== EXERCISE ==
An exact transcription of the lines below, from the first through the one containing "vcmpequwRc (vd va vb : VReg)", is the only output wanted.

*** MATERIAL FOR THE TASK ***

-- ==== Sys2Proof/Syntax.lean ====
section
/-! DEFINITION. The instructions: one constructor for each row of spec/opcode_table.json. -/

namespace Sys2Proof

/-- The four instructions (40_vector_compare.md R62 to R65). The operands are `VD`, `VA`, `VB` in the order the assembler
writes them (30_encoding.md R52). A register number has one type for both formats, because both address one register file
(10_state.md R12); that format `VC` reaches only numbers 0 to 31 is a matter of well-formedness (log 16). -/
inductive Instr where
  /-- `vcmpequw VD, VA, VB`, format `VC`, `Rc` = 0 (R62). -/
  | vcmpequw (vd va vb : VReg)
  /-- `vcmpequw. VD, VA, VB`, format `VC`, `Rc` = 1 (R63). -/
  | vcmpequwRc (vd va vb : VReg)
  /-- `vcmpequw128 VD, VA, VB`, format `VX128_R`, `Rc` = 0 (R64). -/
  | vcmpequw128 (vd va vb : VReg)
  /-- `vcmpequw128. VD, VA, VB`, format `VX128_R`, `Rc` = 1 (R65). -/
  | vcmpequw128Rc (vd va vb : VReg)
deriving DecidableEq, Repr

/-- The two instruction formats (30_encoding.md R40). -/
inductive Format where
  | vc
  | vx128r
deriving DecidableEq, Repr

/-- The format of an instruction; the mnemonic fixes it (R52; D20). -/
def Instr.format : Instr → Format
  | .vcmpequw _ _ _ => .vc
  | .vcmpequwRc _ _ _ => .vc
  | .vcmpequw128 _ _ _ => .vx128r
  | .vcmpequw128Rc _ _ _ => .vx128r

/-- The `Rc` bit: true for the record forms, which also write `CR6` (R45). -/
def Instr.rc : Instr → Bool
  | .vcmpequw _ _ _ => false
  | .vcmpequwRc _ _ _ => true
  | .vcmpequw128 _ _ _ => false
  | .vcmpequw128Rc _ _ _ => true

/-- The destination register number `VD`. -/
def Instr.vd : Instr → VReg
  | .vcmpequw vd _ _ => vd
  | .vcmpequwRc vd _ _ => vd
  | .vcmpequw128 vd _ _ => vd
  | .vcmpequw128Rc vd _ _ => vd

/-- The source register number `VA`. -/
def Instr.va : Instr → VReg
  | .vcmpequw _ va _ => va
  | .vcmpequwRc _ va _ => va
  | .vcmpequw128 _ va _ => va
  | .vcmpequw128Rc _ va _ => va

/-- The source register number `VB`. -/
def Instr.vb : Instr → VReg
  | .vcmpequw _ _ vb => vb
  | .vcmpequwRc _ _ vb => vb
  | .vcmpequw128 _ _ vb => vb
  | .vcmpequw128Rc _ _ vb => vb

/-- The spelling of the mnemonic, with the trailing dot of a record form (R52). -/
def Instr.mnemonic : Instr → String
  | .vcmpequw _ _ _ => "vcmpequw"
  | .vcmpequwRc _ _ _ => "vcmpequw."
  | .vcmpequw128 _ _ _ => "vcmpequw128"
  | .vcmpequw128Rc _ _ _ => "vcmpequw128."

end Sys2Proof
end

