-- ==== Sys2Proof/WellFormed.lean ====
section
/-! DEFINITION. Which instructions have an encoding. -/

namespace Sys2Proof

/-- A register number that a 5-bit field of format `VC` can hold: 0 to 31 (30_encoding.md R43, R53). -/
def VReg.fitsVc (n : VReg) : Bool := n.val < Config.numVrVc

/-- The range check of each format: `VC` takes register numbers 0 to 31 in all three operands; `VX128_R` takes every
number, and no combination of numbers is excluded (30_encoding.md R49, R53). -/
def Instr.wf : Instr → Bool
  | .vcmpequw vd va vb => VReg.fitsVc vd && VReg.fitsVc va && VReg.fitsVc vb
  | .vcmpequwRc vd va vb => VReg.fitsVc vd && VReg.fitsVc va && VReg.fitsVc vb
  | .vcmpequw128 _ _ _ => true
  | .vcmpequw128Rc _ _ _ => true

end Sys2Proof
end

*** End of MATERIAL FOR THE TASK ***

== PROBLEM SOLUTION ==
-- ==== Sys2Proof/Syntax.lean ====
section
/-! DEFINITION. The instructions: one constructor for each row of spec/opcode_table.json. -/

namespace Sys2Proof

/-- The four instructions (40_vector_compare.md R62 to R65). The operands are `VD`, `VA`, `VB` in the order the assembler
writes them (30_encoding.md R52). A register number has one type for both formats, because both address one register file
(10_state.md R12); that format `VC` reaches only numbers 0 to 31 is a matter of well-formedness (log 16). -/
inductive Instr where
  /-- `vcmpequw VD, VA, VB`, format `VC`, `Rc` = 0 (R62). -/
  | vcmpequw (vd va vb : VReg)
  /-- `vcmpequw. VD, VA, VB`, format `VC`, `Rc` = 1 (R63). -/
  | vcmpequwRc (vd va vb : VReg)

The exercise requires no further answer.